Assignment: Only the lines from the beginning of the data below through the line that contains "(11, introduction) -/" should be repeated, exactly as written.

Collected data entries:

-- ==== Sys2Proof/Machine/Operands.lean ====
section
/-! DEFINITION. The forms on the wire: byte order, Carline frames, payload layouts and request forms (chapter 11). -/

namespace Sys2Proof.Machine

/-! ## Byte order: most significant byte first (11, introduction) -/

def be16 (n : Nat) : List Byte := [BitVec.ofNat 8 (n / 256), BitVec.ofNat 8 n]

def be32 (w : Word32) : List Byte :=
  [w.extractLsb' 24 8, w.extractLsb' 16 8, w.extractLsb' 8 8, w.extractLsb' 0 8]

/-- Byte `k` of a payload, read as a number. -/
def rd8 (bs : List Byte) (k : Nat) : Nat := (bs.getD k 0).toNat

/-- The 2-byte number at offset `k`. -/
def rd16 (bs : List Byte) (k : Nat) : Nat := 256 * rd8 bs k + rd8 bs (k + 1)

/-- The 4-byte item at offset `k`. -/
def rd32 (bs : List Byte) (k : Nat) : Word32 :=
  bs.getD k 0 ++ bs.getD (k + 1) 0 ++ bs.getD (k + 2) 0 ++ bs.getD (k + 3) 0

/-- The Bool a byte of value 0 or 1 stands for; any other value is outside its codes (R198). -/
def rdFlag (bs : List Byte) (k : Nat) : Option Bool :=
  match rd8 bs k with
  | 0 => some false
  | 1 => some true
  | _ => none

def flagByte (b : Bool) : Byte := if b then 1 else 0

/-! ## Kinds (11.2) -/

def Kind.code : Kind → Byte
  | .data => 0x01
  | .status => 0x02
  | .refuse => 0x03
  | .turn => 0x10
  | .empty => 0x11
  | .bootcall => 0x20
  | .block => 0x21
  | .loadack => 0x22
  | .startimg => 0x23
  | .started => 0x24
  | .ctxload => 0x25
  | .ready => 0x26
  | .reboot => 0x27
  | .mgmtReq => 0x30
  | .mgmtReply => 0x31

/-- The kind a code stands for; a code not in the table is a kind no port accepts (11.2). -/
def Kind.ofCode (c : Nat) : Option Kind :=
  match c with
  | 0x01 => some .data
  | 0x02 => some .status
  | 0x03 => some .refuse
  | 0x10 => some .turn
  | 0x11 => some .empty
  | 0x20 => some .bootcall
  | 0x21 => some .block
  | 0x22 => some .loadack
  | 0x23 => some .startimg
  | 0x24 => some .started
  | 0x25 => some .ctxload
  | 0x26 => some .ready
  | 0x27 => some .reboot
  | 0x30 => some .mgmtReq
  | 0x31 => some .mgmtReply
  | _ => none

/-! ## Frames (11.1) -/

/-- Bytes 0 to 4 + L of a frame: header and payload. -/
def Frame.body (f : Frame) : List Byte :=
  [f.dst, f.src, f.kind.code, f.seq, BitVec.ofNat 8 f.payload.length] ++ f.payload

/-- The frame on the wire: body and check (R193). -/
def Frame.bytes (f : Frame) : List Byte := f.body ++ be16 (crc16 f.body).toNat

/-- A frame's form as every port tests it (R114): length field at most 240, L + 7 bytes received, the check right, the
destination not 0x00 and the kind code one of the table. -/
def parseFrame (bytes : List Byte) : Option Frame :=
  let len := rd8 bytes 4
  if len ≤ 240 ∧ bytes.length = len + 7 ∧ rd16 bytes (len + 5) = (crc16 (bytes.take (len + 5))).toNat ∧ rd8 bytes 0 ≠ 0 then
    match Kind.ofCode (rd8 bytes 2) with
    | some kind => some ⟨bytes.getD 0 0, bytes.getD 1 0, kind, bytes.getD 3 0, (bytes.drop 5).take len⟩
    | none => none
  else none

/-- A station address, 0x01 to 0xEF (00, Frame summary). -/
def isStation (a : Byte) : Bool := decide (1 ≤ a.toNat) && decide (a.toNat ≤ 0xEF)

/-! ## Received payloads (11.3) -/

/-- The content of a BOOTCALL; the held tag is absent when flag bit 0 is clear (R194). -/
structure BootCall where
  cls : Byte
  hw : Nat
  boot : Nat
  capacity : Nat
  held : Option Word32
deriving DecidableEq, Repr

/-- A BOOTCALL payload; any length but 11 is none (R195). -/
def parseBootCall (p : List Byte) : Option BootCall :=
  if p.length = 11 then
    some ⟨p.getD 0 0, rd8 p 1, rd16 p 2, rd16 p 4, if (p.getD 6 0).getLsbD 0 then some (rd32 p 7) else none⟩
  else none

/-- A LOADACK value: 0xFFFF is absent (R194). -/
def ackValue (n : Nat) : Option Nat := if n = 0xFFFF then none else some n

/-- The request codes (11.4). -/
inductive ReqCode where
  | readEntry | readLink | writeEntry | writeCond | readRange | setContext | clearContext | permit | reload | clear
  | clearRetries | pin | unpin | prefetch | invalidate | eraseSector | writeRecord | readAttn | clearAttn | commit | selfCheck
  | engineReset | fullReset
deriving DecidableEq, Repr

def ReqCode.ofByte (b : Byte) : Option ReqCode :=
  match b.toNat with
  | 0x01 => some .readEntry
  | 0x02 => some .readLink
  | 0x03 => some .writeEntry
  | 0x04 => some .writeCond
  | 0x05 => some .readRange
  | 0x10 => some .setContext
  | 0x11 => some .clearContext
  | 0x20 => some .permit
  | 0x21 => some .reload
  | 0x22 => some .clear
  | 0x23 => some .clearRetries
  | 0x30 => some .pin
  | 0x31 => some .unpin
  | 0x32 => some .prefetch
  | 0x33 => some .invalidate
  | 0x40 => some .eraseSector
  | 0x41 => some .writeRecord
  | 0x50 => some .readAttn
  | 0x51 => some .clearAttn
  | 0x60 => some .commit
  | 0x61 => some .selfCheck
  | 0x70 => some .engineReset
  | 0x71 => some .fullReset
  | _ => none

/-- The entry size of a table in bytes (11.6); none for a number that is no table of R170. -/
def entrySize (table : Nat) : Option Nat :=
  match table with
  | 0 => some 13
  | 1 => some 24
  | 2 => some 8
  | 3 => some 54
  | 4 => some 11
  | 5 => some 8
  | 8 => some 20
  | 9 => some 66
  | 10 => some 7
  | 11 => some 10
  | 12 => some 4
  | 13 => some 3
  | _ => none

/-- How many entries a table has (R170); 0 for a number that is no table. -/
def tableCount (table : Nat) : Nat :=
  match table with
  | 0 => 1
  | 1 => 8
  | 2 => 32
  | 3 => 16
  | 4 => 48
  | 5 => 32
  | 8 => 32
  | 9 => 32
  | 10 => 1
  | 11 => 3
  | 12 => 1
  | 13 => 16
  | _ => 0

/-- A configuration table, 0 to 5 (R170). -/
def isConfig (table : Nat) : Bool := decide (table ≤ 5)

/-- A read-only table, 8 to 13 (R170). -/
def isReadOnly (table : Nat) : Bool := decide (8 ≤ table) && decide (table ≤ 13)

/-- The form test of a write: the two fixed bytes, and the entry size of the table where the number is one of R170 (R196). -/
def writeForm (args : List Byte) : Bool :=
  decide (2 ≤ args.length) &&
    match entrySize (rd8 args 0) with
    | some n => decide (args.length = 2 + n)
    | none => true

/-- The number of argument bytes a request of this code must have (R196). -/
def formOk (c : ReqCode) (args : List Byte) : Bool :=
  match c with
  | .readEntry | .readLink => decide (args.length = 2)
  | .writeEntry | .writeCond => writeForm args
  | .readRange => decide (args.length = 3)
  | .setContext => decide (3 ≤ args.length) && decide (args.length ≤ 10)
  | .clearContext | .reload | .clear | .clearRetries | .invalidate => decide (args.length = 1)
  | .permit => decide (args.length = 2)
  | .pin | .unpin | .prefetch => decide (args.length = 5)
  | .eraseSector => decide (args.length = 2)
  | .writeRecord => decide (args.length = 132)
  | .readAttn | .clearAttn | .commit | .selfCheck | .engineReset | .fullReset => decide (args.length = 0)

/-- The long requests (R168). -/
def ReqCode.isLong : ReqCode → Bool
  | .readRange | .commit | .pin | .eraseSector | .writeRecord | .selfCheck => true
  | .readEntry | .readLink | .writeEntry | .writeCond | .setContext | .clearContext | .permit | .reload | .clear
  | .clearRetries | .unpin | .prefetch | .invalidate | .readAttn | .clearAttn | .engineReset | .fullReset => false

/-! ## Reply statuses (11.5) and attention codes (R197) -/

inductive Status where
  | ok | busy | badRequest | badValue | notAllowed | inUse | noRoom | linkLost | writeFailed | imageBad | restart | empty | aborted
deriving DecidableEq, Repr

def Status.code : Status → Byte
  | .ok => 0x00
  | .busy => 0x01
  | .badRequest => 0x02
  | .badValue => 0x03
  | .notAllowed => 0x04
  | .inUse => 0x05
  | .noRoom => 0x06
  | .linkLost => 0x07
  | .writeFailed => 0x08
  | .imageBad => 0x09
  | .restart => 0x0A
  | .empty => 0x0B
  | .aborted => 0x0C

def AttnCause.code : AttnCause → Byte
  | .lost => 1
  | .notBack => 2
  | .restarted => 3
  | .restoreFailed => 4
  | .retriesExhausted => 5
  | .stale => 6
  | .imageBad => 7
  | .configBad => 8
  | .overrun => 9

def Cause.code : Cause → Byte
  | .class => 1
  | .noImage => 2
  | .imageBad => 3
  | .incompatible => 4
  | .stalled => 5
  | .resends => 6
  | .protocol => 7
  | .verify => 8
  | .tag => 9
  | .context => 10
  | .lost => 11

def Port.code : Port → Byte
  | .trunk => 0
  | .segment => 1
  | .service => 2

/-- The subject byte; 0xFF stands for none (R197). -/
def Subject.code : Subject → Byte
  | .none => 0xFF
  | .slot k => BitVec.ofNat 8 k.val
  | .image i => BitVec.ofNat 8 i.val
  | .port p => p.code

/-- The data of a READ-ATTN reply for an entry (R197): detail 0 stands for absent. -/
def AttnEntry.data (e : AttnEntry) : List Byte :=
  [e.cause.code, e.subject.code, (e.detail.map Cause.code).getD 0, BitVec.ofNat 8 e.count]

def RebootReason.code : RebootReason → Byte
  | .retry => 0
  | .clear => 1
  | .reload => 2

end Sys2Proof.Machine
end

Exercise result:
-- ==== Sys2Proof/Machine/Operands.lean ====
section
/-! DEFINITION. The forms on the wire: byte order, Carline frames, payload layouts and request forms (chapter 11). -/

namespace Sys2Proof.Machine

/-! ## Byte order: most significant byte first (11, introduction) -/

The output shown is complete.